### Task directions
Say how many lines in the records contain the string "left", giving the number by itself.
........
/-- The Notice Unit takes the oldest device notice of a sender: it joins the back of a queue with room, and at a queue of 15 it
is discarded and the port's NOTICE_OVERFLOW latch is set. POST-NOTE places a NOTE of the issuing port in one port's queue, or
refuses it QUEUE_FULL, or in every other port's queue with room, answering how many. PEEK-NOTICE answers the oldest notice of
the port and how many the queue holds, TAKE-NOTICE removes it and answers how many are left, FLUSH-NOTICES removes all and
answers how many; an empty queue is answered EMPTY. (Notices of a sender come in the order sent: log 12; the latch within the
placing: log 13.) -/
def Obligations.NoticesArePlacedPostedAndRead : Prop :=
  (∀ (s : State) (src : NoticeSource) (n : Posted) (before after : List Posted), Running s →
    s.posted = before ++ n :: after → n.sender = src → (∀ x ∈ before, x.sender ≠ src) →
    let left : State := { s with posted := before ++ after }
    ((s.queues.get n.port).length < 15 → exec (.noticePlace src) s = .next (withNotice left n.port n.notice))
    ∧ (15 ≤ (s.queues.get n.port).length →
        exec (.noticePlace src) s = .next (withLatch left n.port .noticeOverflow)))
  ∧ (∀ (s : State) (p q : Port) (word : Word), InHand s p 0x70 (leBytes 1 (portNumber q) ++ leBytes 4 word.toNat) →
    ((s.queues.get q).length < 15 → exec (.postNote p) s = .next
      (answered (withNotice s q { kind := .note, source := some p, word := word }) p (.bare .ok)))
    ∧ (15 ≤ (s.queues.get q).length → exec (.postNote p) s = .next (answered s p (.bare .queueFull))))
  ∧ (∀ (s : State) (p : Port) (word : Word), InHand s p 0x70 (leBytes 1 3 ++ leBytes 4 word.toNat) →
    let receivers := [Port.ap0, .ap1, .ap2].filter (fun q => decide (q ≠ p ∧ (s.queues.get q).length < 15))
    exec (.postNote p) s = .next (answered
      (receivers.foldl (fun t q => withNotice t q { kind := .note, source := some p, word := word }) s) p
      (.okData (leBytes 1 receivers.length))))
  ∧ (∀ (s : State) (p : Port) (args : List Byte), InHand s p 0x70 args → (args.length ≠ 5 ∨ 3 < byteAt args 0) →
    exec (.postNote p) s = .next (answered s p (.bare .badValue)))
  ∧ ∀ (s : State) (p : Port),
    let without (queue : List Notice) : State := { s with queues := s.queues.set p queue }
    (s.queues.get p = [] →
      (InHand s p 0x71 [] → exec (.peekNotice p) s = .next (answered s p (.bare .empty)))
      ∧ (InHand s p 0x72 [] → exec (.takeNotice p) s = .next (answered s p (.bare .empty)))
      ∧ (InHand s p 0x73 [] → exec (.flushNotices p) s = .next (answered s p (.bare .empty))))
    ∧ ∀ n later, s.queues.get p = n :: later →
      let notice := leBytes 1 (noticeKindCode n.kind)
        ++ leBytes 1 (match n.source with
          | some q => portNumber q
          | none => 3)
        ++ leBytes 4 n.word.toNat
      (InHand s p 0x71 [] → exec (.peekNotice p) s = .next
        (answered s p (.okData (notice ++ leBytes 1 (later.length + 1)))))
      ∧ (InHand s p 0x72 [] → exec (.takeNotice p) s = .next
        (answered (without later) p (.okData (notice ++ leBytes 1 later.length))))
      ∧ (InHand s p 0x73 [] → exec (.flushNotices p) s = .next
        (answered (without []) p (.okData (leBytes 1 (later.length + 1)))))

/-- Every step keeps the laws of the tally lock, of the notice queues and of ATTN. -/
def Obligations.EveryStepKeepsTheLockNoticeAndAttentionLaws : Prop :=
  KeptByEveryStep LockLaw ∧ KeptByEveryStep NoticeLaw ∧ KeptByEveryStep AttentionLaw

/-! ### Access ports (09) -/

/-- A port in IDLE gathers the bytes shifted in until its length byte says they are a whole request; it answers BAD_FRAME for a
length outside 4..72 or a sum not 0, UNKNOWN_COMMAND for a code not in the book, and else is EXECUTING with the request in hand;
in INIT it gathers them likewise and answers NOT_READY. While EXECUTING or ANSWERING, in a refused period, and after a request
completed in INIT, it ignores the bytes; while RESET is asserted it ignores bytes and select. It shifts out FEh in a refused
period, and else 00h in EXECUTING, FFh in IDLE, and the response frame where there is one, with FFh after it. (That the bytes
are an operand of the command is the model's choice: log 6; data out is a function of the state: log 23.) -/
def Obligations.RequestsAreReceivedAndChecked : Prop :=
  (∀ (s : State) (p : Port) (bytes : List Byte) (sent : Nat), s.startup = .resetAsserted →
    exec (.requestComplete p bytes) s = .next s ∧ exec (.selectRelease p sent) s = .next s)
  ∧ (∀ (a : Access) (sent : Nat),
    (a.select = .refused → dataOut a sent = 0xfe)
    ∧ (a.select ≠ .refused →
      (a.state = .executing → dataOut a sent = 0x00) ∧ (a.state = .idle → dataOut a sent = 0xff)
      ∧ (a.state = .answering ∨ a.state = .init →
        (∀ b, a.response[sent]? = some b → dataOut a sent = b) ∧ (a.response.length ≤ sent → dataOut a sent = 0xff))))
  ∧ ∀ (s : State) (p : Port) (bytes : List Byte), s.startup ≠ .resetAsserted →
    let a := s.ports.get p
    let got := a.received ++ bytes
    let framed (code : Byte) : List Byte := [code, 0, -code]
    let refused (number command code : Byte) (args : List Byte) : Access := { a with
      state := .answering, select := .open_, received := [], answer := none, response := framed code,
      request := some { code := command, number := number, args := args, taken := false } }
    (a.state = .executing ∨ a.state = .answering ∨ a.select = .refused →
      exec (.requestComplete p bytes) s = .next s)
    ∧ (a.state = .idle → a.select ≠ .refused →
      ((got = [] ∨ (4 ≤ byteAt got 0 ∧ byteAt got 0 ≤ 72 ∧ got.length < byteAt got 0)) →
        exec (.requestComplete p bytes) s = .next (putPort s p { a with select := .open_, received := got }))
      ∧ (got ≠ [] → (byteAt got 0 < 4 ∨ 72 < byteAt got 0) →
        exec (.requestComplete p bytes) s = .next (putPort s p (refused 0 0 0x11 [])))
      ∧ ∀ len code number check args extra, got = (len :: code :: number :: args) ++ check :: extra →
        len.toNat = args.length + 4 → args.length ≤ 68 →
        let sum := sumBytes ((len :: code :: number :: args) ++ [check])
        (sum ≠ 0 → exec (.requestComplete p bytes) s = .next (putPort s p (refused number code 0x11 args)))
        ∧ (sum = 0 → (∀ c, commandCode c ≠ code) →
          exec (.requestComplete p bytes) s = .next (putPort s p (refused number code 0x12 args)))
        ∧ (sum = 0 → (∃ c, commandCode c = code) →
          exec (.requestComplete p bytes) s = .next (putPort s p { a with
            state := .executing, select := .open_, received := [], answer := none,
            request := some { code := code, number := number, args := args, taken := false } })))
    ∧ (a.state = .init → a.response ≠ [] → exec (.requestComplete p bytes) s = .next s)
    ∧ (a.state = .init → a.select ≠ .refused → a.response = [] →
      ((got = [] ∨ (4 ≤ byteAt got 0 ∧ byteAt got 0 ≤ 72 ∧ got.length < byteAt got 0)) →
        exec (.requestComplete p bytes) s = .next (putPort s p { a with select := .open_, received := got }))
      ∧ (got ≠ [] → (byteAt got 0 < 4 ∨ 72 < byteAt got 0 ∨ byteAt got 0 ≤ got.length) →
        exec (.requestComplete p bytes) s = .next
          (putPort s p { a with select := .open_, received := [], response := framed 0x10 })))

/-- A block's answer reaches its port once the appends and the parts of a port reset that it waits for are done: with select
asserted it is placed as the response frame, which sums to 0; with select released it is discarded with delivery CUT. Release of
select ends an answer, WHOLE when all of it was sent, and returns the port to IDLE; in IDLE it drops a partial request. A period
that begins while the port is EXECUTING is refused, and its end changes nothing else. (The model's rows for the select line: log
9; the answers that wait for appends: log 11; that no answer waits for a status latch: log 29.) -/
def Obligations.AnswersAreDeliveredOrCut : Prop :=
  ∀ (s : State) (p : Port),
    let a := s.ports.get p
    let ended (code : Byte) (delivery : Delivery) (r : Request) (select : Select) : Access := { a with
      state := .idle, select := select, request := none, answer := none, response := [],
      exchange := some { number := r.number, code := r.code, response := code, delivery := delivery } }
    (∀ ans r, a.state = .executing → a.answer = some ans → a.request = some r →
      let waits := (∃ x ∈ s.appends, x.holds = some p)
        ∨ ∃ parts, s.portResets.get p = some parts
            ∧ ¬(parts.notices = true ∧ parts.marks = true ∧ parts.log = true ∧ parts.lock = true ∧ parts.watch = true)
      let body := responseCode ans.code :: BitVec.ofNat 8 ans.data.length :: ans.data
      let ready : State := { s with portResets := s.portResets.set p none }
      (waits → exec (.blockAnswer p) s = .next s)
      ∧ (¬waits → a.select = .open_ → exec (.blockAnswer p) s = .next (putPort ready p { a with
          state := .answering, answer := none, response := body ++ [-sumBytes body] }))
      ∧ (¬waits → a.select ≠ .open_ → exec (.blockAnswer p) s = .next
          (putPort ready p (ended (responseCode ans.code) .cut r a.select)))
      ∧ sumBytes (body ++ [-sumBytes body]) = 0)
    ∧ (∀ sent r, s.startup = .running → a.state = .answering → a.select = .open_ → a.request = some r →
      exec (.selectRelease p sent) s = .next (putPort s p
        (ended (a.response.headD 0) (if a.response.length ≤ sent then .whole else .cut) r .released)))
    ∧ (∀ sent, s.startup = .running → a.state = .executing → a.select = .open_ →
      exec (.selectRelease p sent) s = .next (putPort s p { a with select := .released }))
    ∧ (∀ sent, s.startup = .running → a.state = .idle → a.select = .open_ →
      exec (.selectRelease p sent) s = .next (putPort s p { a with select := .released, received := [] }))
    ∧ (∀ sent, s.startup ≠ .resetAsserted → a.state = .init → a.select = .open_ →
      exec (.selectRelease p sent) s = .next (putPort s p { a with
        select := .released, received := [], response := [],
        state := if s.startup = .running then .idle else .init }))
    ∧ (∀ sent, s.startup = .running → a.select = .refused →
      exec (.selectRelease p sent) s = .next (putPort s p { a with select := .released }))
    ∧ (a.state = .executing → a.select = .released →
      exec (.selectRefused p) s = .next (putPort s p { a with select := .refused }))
........
### Exercise response
4